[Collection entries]
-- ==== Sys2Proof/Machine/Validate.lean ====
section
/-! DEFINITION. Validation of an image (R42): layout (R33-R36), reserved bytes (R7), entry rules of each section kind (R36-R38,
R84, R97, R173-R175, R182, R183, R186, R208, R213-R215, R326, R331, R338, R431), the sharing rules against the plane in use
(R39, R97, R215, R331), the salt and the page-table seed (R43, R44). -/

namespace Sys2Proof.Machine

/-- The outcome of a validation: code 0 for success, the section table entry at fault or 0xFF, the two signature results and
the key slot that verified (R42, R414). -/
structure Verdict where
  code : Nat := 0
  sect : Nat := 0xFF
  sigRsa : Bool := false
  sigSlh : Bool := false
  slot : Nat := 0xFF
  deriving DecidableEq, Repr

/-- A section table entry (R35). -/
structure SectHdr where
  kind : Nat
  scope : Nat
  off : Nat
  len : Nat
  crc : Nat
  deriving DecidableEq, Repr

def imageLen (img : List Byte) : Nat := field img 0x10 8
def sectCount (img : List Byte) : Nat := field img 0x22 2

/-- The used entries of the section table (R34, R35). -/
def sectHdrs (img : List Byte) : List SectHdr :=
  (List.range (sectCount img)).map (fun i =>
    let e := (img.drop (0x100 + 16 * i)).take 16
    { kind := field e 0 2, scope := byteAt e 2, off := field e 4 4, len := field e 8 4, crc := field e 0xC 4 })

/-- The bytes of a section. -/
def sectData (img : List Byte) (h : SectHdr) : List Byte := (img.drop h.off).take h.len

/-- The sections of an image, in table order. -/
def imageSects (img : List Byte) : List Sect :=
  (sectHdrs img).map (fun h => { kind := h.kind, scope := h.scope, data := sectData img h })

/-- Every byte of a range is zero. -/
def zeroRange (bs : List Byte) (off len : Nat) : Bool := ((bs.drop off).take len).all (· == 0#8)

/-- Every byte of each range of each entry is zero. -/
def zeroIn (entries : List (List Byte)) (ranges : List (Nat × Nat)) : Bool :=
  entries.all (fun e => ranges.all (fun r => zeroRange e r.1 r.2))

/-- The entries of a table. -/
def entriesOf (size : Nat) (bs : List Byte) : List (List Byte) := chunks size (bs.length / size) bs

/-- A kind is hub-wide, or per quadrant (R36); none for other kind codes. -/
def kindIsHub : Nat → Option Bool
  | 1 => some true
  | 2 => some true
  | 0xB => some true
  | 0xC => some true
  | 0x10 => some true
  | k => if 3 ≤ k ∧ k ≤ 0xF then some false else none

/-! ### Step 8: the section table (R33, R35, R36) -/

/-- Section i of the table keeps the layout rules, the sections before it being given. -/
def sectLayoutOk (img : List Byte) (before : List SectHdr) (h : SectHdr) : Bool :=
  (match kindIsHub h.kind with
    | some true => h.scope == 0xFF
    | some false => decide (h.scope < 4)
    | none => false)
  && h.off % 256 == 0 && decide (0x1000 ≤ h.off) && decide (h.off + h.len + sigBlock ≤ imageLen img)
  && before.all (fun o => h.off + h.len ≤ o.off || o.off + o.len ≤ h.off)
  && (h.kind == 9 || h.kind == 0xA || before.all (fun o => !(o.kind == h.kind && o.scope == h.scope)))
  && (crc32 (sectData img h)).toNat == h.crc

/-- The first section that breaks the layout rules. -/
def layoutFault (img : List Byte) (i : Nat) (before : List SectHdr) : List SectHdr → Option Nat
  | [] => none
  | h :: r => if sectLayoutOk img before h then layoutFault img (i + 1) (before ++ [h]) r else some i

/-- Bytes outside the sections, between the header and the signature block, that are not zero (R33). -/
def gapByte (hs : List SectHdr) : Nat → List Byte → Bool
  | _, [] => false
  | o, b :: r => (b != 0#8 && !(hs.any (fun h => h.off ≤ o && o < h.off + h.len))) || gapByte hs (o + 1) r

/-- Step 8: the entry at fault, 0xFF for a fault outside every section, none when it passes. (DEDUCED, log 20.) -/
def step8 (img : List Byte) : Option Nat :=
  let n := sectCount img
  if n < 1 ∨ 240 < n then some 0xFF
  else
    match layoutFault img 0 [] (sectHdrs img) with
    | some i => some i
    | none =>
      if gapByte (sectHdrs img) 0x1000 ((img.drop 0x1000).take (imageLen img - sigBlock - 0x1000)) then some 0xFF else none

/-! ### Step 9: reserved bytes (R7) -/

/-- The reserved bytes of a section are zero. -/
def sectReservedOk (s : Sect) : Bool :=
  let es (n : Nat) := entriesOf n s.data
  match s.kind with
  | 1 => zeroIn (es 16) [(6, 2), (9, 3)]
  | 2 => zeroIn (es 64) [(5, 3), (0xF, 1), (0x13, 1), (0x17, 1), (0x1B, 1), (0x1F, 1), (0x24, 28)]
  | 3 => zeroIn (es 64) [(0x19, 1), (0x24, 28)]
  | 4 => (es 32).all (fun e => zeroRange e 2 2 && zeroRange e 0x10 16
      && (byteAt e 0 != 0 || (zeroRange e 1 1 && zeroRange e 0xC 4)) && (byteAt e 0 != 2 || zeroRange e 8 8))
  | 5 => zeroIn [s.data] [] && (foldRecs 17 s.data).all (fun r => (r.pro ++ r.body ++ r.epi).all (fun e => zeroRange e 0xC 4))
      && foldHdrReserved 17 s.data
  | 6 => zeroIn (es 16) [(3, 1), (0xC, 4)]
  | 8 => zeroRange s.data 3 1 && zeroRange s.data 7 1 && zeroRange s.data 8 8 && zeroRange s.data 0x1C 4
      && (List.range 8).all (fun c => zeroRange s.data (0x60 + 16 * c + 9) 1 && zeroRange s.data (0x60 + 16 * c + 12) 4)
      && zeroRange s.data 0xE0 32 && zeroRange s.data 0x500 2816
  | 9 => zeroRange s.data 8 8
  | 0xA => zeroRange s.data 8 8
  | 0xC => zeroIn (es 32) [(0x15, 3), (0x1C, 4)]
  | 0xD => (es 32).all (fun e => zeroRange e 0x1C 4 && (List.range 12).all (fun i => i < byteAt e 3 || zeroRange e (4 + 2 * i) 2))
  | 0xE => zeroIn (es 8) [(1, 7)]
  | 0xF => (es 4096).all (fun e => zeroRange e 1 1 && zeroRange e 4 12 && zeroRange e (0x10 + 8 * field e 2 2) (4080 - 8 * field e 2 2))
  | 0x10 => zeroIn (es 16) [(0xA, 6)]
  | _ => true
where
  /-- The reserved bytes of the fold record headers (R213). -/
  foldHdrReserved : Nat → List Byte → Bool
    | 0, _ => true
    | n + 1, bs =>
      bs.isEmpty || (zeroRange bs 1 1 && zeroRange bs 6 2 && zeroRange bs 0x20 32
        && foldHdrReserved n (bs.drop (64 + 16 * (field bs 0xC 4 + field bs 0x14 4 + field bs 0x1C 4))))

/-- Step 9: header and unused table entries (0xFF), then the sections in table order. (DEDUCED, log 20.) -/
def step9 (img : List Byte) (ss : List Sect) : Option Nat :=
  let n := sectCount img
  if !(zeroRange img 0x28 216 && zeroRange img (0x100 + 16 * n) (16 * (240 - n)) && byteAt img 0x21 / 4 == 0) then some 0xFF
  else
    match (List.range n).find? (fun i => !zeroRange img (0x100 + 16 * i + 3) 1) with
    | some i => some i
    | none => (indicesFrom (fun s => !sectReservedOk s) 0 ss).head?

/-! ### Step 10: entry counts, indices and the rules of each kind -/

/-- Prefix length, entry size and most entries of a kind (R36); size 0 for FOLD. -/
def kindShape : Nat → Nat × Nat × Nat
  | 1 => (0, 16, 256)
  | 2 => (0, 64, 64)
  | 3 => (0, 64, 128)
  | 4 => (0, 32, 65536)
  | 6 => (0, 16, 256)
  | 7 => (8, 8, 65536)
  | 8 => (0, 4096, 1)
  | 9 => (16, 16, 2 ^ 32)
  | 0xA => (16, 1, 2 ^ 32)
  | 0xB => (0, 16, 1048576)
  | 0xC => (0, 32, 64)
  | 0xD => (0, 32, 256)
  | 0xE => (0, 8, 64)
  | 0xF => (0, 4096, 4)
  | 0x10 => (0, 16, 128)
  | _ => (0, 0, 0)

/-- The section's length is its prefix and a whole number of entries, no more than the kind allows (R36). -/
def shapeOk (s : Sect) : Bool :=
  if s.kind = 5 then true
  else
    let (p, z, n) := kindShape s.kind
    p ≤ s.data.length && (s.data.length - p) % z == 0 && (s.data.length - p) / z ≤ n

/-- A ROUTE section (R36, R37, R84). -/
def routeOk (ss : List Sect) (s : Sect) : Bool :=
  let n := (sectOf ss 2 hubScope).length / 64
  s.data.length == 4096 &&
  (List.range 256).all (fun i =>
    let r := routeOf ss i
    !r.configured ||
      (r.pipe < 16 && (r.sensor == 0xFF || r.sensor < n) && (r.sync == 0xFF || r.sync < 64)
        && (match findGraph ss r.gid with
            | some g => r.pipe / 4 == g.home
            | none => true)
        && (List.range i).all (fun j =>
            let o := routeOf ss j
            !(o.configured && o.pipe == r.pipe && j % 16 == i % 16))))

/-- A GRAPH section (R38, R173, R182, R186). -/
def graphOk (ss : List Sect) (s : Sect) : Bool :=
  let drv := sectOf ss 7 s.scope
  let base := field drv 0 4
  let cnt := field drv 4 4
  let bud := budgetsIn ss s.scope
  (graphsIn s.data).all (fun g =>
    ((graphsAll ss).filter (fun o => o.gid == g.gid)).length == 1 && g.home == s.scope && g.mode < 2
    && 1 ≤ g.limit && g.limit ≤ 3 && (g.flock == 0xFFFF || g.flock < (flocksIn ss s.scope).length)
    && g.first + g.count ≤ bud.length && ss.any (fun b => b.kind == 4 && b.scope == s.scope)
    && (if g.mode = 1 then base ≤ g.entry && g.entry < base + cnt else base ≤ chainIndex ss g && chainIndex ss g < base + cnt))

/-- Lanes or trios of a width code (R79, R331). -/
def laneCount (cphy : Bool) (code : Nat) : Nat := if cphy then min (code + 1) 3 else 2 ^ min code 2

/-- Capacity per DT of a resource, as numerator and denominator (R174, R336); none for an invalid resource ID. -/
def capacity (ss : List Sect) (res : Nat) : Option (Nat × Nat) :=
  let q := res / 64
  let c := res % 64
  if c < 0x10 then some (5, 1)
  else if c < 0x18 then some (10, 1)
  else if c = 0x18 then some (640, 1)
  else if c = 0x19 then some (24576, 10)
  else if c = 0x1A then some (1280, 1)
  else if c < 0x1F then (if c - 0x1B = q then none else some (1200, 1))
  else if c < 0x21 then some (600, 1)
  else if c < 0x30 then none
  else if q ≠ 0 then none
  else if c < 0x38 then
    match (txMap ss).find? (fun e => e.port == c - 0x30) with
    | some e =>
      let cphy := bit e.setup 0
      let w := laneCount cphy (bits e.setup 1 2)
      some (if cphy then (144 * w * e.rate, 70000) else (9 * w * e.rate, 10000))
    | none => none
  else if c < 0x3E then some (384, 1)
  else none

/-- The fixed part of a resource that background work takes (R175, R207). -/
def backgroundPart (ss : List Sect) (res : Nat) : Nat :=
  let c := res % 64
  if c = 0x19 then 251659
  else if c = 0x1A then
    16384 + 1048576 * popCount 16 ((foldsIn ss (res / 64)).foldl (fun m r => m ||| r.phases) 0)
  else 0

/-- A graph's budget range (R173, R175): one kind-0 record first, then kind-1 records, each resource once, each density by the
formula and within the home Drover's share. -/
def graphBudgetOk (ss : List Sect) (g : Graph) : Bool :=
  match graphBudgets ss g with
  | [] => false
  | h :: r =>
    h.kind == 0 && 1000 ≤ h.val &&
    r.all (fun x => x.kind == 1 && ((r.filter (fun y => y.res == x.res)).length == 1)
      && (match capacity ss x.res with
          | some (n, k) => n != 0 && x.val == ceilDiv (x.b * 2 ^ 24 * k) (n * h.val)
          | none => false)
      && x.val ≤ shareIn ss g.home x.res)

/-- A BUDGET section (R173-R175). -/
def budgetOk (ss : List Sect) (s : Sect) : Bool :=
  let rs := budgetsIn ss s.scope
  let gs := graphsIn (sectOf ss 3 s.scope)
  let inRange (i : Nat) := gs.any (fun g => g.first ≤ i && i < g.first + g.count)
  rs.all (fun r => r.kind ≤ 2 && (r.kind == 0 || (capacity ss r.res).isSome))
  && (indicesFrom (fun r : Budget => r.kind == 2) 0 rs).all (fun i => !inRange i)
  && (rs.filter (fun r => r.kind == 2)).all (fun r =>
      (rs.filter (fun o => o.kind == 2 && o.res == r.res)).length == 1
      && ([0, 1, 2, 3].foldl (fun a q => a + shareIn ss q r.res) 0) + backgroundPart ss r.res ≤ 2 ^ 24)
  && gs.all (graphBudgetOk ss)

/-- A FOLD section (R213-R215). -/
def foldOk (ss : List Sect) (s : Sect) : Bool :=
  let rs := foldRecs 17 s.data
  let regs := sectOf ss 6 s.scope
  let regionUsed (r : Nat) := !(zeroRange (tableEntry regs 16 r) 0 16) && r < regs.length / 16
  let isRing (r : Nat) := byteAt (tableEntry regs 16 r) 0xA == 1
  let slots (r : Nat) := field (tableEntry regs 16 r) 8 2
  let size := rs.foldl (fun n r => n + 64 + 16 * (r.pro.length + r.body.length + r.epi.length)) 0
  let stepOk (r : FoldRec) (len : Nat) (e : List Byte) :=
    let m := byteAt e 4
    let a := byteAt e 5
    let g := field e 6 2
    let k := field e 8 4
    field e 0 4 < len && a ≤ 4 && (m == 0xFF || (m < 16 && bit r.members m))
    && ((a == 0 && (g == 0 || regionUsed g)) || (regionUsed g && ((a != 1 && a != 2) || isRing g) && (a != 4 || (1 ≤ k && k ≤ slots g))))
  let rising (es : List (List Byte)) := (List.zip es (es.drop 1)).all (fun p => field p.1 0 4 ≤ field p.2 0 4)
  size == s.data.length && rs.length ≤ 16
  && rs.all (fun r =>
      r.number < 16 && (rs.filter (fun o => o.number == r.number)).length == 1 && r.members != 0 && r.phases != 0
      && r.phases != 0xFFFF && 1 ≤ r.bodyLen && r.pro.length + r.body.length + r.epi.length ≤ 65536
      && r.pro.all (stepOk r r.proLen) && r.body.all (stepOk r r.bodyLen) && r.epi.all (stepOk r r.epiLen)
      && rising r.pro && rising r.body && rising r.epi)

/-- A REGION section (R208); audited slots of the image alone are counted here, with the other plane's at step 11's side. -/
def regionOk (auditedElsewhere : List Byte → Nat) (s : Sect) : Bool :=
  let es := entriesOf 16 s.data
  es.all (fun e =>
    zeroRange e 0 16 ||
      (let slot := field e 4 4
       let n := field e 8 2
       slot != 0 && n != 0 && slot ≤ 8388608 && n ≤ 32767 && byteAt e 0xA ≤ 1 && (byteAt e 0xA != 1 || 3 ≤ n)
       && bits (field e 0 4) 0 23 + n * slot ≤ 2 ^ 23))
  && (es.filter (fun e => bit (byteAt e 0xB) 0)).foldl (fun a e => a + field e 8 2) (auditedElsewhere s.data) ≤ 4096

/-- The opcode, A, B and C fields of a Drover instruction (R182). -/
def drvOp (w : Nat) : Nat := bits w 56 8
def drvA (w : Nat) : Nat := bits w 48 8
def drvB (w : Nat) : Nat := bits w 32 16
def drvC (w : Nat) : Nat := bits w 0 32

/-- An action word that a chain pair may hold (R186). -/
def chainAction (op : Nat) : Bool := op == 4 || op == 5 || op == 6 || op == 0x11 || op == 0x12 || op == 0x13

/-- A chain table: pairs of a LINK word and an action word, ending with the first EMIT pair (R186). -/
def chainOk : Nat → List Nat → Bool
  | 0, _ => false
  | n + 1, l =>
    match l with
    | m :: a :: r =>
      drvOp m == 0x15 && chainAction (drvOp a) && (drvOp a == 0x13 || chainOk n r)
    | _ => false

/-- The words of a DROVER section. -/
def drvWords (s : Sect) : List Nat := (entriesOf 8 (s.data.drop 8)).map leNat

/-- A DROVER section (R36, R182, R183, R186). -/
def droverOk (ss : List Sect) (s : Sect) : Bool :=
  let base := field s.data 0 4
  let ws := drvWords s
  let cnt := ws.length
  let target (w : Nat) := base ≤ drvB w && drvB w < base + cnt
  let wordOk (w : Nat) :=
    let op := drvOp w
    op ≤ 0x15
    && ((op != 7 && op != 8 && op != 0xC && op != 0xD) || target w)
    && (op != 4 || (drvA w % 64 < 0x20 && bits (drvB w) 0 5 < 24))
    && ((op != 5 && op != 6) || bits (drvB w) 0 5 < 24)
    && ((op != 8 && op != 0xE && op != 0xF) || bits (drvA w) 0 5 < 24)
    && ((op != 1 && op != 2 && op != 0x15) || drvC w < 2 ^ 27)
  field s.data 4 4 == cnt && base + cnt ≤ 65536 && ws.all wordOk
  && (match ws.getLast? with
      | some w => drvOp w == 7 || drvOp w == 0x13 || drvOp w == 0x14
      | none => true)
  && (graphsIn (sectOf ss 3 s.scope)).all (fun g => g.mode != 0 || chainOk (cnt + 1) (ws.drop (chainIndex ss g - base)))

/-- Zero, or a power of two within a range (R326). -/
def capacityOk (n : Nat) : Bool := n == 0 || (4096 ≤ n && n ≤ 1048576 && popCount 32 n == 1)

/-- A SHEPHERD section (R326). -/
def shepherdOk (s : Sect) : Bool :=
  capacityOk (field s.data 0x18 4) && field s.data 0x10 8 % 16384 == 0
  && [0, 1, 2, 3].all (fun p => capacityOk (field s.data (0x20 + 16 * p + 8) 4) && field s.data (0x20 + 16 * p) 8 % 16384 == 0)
---
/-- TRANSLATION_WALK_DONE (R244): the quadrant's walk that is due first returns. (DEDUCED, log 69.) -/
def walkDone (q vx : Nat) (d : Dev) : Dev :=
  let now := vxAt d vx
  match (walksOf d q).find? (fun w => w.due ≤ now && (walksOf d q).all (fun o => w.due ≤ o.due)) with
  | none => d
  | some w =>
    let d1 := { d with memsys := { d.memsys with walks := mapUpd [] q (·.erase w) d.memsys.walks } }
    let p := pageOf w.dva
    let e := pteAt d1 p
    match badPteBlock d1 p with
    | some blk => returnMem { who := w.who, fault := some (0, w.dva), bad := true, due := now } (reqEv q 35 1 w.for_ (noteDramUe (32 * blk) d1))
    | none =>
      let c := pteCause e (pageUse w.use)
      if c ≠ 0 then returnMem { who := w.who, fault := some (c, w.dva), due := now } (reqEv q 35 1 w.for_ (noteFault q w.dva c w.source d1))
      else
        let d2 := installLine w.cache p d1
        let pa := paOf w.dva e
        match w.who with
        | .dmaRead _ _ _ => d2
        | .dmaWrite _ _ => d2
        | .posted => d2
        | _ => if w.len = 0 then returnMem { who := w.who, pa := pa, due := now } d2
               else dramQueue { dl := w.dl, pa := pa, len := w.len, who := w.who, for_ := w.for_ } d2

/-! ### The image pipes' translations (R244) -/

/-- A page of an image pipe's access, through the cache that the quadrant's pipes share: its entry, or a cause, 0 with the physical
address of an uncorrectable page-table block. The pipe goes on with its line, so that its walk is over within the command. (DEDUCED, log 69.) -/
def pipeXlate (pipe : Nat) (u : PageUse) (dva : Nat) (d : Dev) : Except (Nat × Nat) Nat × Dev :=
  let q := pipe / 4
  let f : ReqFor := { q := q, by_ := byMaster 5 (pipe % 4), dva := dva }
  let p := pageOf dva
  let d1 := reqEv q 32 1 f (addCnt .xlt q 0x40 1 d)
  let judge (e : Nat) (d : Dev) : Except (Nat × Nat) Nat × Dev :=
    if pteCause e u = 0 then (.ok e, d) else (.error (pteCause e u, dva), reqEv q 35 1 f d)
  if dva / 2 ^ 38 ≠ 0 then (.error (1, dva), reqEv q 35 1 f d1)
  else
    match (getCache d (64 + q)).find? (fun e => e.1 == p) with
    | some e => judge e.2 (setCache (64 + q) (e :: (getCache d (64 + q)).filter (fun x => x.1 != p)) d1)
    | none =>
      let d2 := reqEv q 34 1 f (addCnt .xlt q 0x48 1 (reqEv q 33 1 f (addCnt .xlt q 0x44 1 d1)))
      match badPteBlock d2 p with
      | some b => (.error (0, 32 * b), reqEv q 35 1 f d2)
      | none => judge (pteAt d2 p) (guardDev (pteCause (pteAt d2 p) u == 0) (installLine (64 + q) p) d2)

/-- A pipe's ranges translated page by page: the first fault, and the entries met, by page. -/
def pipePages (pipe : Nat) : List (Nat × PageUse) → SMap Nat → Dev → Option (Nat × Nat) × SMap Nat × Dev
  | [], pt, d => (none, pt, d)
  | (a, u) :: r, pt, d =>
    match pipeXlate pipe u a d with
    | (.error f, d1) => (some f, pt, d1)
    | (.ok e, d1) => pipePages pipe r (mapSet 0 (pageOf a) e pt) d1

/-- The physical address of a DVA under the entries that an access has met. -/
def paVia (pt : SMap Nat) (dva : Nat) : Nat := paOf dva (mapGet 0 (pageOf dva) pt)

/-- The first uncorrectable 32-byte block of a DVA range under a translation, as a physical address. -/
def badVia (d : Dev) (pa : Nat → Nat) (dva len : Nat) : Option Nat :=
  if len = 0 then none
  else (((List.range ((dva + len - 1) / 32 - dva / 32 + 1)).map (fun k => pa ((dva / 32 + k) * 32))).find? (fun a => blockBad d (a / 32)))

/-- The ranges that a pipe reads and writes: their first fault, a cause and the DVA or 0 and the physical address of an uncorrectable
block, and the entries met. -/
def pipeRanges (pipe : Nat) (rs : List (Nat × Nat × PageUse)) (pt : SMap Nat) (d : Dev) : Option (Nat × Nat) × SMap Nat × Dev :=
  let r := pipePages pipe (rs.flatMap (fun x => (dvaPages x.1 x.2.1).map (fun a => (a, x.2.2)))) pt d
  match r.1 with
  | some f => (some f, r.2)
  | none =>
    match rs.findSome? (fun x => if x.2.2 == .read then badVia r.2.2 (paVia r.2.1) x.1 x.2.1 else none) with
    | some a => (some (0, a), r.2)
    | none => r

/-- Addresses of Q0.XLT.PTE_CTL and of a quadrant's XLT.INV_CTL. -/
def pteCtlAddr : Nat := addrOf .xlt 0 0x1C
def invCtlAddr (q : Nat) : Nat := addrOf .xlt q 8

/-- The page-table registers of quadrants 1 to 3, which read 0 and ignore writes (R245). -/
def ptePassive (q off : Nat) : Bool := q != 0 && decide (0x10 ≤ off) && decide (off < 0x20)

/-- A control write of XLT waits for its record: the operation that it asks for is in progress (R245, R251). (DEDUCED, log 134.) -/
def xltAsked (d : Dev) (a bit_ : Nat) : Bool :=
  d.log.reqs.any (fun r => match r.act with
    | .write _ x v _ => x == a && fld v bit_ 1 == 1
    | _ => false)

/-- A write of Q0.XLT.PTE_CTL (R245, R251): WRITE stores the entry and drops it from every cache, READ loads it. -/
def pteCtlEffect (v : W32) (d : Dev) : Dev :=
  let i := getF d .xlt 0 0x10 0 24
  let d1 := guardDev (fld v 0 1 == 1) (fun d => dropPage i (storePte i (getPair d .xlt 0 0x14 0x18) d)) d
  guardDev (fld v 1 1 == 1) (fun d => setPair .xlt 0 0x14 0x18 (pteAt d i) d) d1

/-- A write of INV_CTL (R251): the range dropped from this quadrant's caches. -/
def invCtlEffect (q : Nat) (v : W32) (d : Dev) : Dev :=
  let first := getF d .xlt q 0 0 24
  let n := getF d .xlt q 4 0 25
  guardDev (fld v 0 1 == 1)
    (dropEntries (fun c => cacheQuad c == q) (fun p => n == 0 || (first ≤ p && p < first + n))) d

INSTRUCTIONS TO FOLLOW:
Search the data for the string "reqEv". List each line that has it.

REPLY TO THE EXERCISE:
    | some blk => returnMem { who := w.who, fault := some (0, w.dva), bad := true, due := now } (reqEv q 35 1 w.for_ (noteDramUe (32 * blk) d1))
      if c ≠ 0 then returnMem { who := w.who, fault := some (c, w.dva), due := now } (reqEv q 35 1 w.for_ (noteFault q w.dva c w.source d1))
  let d1 := reqEv q 32 1 f (addCnt .xlt q 0x40 1 d)
    if pteCause e u = 0 then (.ok e, d) else (.error (pteCause e u, dva), reqEv q 35 1 f d)
  if dva / 2 ^ 38 ≠ 0 then (.error (1, dva), reqEv q 35 1 f d1)
      let d2 := reqEv q 34 1 f (addCnt .xlt q 0x48 1 (reqEv q 33 1 f (addCnt .xlt q 0x44 1 d1)))
      | some b => (.error (0, 32 * b), reqEv q 35 1 f d2)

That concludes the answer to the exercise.